"""
/-- Dump records and the three cutoffs of a measurement epoch: what is committed, sent and solved (05 R206, 06 R269,
07 R284, 07 R289, 07 R291, 07 R294, 07 R295, 07 R296, 07 R312, 07 R315; the model's choices behind it: log 33, 34, 51,
55). -/
def Obligations.MeasurementEventsComplete : Prop :=
  (∀ (c : Fin 192) (a : Fin 24) (e : Upset) s, (caOf s c a).dump ≠ [] → (caOf s c a).committed = false →
    let u := modCa c a (fun x => { x with
      committed := true, dump := le 64 (uN 64 x.dump 0 ^^^ (e.flip % 2 ^ 512)), dumpErrs := e.errs.take 2 }) s
    exec (.dumpRecordCommit c a e) s = .next (deliverDump c a (recChain (caOf u c a) &&& 0xA8) (caOf u c a).dump u))
  ∧ (∀ (residue : BitVec 24) s, isMeasEpoch s = true → s.meas.cut = 0 →
    let u := readRecords { s with meas.cut := 1 }
    let cs := entryChannels u true
    (∀ c ∈ cs, ∀ a ∈ chanAprs u c, lateRecord u c a = false) →
    let full := epochPayloads u residue true
    let r := foldS (fun (m : Nat × Nat × List Byte) t => logChain (32 * b2n (residue.toNat.testBit m.1)) 0x07 m.1 t) full u
    let v := foldS (fun c t => if (chanOf t c).provisional = true ∧ (chanOf t c).firstMs.isNone = true then
      modChan c (fun x => { x with firstMs := some t.epochMs }) t else t) cs r
    exec (.rawCutoff residue) s = .next (foldS (fun c t => modChan c clearSlips t) cs
      (sendEpoch false (epochPayloads r residue false) (sendEpoch true full v))))
  ∧ (∀ (o : EngineObs) s, isMeasEpoch s = true → s.meas.cut < 2 →
    let u := readRecords { s with meas.cut := 2 }
    exec (.provisionalCutoff o) s = .next (timeCutoff (pvtCutoff o
      (if isTulEpoch u = true then foldS (groupProvisional o) (upto 4) (markPoison o (foldS groupChoose (upto 4) u)) else u))))
  ∧ (∀ (o : EngineObs) s p, isPvtEpoch s = true → isTulEpoch s = false → s.meas.cut < 2 →
    let u := readRecords { s with meas.cut := 2 }
    pvtPoint u = some p →
    let n := u.meas.nav
    let used := (pvtWanted u p).filter (fun c => recordGood u c p)
    (2 ≤ n.mode → corrAge u = none) → used ≠ [] →
    let v := Config.pvtSolve n.mode n.dyn u.epochMs (used.map (pvtInput u p)) (u.nav.orbits.map (fun r => (r.sv, r.elems))) [] u.meas.navMem
    ∃ t, exec (.provisionalCutoff o) s = .next t
      ∧ (v.fix ≠ 0 → t.nav.pos = some { value := (Config.geodetic v.pos v.vel).1, sd := cdiv (max v.hSd v.vSd) 10 }
        ∧ t.nav.own = t.nav.pos ∧ t.meas.navMem = v.mem ∧ t.meas.cut = 2 ∧ t.nunar.fix = some (timeFix t p)))
  ∧ (∀ (o : EngineObs) s, isMeasEpoch s = true → s.meas.cut < 3 →
    let u := readRecords { s with meas.cut := 3 }
    exec (.finalCutoff o) s = .next (voileFinal (shadowFailed u)
      (if isTulEpoch u = true then foldS (groupFinal o) (upto 4) (markPoison o u) else u)))
  ∧ (∀ residue o s, (isMeasEpoch s = false ∨ s.meas.cut = 3) →
    exec (.rawCutoff residue) s = .next s ∧ exec (.provisionalCutoff o) s = .next s ∧ exec (.finalCutoff o) s = .next s)

/-- Scale, holdover, step policy, delays, pulses, timecode and events: what each accepted form leaves or answers (08
R326, 08 R337, 08 R345, 08 R346, 08 R347, 08 R348, 08 R354, 08 R359; the model's choices behind it: log 21, 56). -/
def Obligations.TimeCommandsComplete : Prop :=
  (∀ p s, Accepted specTimScale p s → u8 p.params 0 ≤ 4 → u8 p.params 1 ≤ 2 → u8 p.params 2 ≤ 1 → zeroAt p.params 3 1 = true →
    let t := ready specTimScale p s
    (u8 p.params 1 ≠ 0 → syncIs1pps t = true) → (t.nunar.st = 0 ∨ t.nunar.st = 1 ∧ t.nunar.slew = 0) →
    exec (.timScale p) s = .next (committed specTimScale p s 0 []
      { t with nunar.pendScale := some (u8 p.params 0), nunar.source := u8 p.params 1, nunar.average := u8 p.params 2 }))
  ∧ (∀ p s, Accepted specTimHoldover p s → let b := p.params
    u8 b 2 ≤ 1 → zeroAt b 3 1 = true → 1 ≤ u32 b 4 → u32 b 4 ≤ 4000000000 →
    let t := ready specTimHoldover p s
    exec (.timHoldover p) s = .next (committed specTimHoldover p s 0 [] { t with
      nunar.limitMin := u16 b 0, nunar.action := u8 b 2, nunar.drift := u32 b 4,
      nunar.st := if t.nunar.st = 4 ∧ (u16 b 0 = 0 ∨ t.ms < t.nunar.coastMs + 60000 * u16 b 0) then 3 else t.nunar.st,
      nunar.lowered := t.nunar.st == 3 && u16 b 0 != 0 && decide (t.nunar.coastMs + 60000 * u16 b 0 ≤ t.ms) }))
  ∧ (∀ p s, Accepted specTimStepPolicy p s → let b := p.params
    u8 b 0 ≤ 1 → zeroAt b 1 1 = true → 10 ≤ u16 b 2 → u16 b 2 ≤ 10000 → 1 ≤ u16 b 4 → u16 b 4 ≤ 1000 → zeroAt b 6 2 = true →
    let t := ready specTimStepPolicy p s
    exec (.timStepPolicy p) s = .next (committed specTimStepPolicy p s 0 []
      { t with nunar.policy := u8 b 0, nunar.slewThr := u16 b 2, nunar.rate := u16 b 4 }))
  ∧ (∀ p s, Accepted specTimDelays p s → let b := p.params
    let es := chunks 8 (u8 b 0) (b.drop 8)
    u8 b 0 ≤ 24 → u8 b 1 ≤ 1 → zeroAt b 2 6 = true → (∀ e ∈ es, delayOk e = true) →
    anyPair (fun x y => u8 x 0 == u8 y 0 && u8 x 1 == u8 y 1) es = false →
    let t := ready specTimDelays p s
    let ds := es.foldl (fun m e => tset 0 m (32 * u8 e 0 + u8 e 1) (i32 e 4)) (if u8 b 1 = 0 then [] else t.nunar.delays)
    let u := { t with nunar.delays := ds }
    exec (.timDelays p) s = .next (committed specTimDelays p s 0 [] { u with
      nunar.x := t.nunar.x + delayMove t u,
      nunar.forced := t.nunar.forced || (t.nunar.st != 0 && t.nunar.st != 5 && delayMove t u != 0) }))
  ∧ (∀ p s, Accepted specTimPulse p s → let b := p.params
    u8 b 0 ≤ 1 → u8 b 1 ≤ 1 → u8 b 2 ≤ 1 → u8 b 3 ≤ 1 → u32 b 4 ∈ pulsePeriods → 1 ≤ u32 b 8 → u32 b 8 ≤ 1000 * u32 b 4 - 1 →
    u32 b 8 ≤ 1000000 → (i32 b 12).natAbs ≤ 500000000 →
    let t := ready specTimPulse p s
    (u8 b 0 = 1 → u8 b 1 = 1 → timecodeOn t = false) →
    exec (.timPulse p) s = .next (committed specTimPulse p s 0 [] (modTp (u8 b 0) (fun x =>
      let y := { x with mode := u8 b 1, polarity := u8 b 2, notice := u8 b 3 == 1, period := u32 b 4, width := u32 b 8,
                        offset := i32 b 12 }
      if y.announced = [] ∧ y.trail = none then { y with level := restLevel y } else y) t)))
  ∧ (∀ p s, Accepted specTimTimecode p s → let b := p.params
    u8 b 1 ≤ 7 → u8 b 2 ≤ 3 → zeroAt b 3 1 = true → -48 ≤ i8 b 4 → i8 b 4 ≤ 56 → zeroAt b 5 3 = true →
    let t := ready specTimTimecode p s
    let c : Timecode := { on := u8 b 0 == 1, format := u8 b 1, flags := u8 b 2, offset := i8 b 4 }
    (u8 b 0 = 0 ∧ u8 b 1 = 0
      ∨ u8 b 0 = 1 ∧ (tpOf t 1).mode ≠ 1 ∧ ∃ k, k < 16 ∧ coreAllowed t k = true ∧ (coreOf t k).gen = 0
        ∧ ∀ j, k < j → j < 16 → coreAllowed t j = false) →
    exec (.timTimecode p) s = .next (committed specTimTimecode p s 0 [] { t with nunar.timecode := c }))
  ∧ (∀ p s, Accepted specTimEvent p s → let b := p.params
    u8 b 0 ≤ 7 → zeroAt b 6 2 = true →
    let t := ready specTimEvent p s
    let x := evtOf t (u8 b 0)
    (u8 b 1 = 0 → u8 b 2 = 0 → u8 b 3 = 0 → u16 b 4 ≤ 128 → x.delivery ≠ 1 →
      exec (.timEvent p) s = .next (committed specTimEvent p s 0
        (le 2 (x.fifo.drop (u16 b 4)).length ++ le 1 (x.fifo.take (u16 b 4)).length ++ le 1 x.ovf ++ (x.fifo.take (u16 b 4)).flatten)
        (if u16 b 4 = 0 then t
         else modEvt (u8 b 0) (fun y => { y with fifo := x.fifo.drop (u16 b 4), ovf := 0, logged := false }) t)))
    ∧ (u8 b 1 = 1 → u8 b 2 ≤ 3 → u8 b 3 ≤ 1 → u16 b 4 = 0 →
      exec (.timEvent p) s = .next (committed specTimEvent p s 0 (zeros 4)
        (modEvt (u8 b 0) (fun _ => { EvtIn.initial with edge := u8 b 2, delivery := u8 b 3 }) t))))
"""
Exercise:
Return, word for word, each line from the line that contains "let x := evtOf t (u8 b 0)" to the end of the listing above; include both end lines and nothing else.

Task result:
    let x := evtOf t (u8 b 0)
    (u8 b 1 = 0 → u8 b 2 = 0 → u8 b 3 = 0 → u16 b 4 ≤ 128 → x.delivery ≠ 1 →
      exec (.timEvent p) s = .next (committed specTimEvent p s 0
        (le 2 (x.fifo.drop (u16 b 4)).length ++ le 1 (x.fifo.take (u16 b 4)).length ++ le 1 x.ovf ++ (x.fifo.take (u16 b 4)).flatten)
        (if u16 b 4 = 0 then t
         else modEvt (u8 b 0) (fun y => { y with fifo := x.fifo.drop (u16 b 4), ovf := 0, logged := false }) t)))
    ∧ (u8 b 1 = 1 → u8 b 2 ≤ 3 → u8 b 3 ≤ 1 → u16 b 4 = 0 →
      exec (.timEvent p) s = .next (committed specTimEvent p s 0 (zeros 4)
        (modEvt (u8 b 0) (fun _ => { EvtIn.initial with edge := u8 b 2, delivery := u8 b 3 }) t))))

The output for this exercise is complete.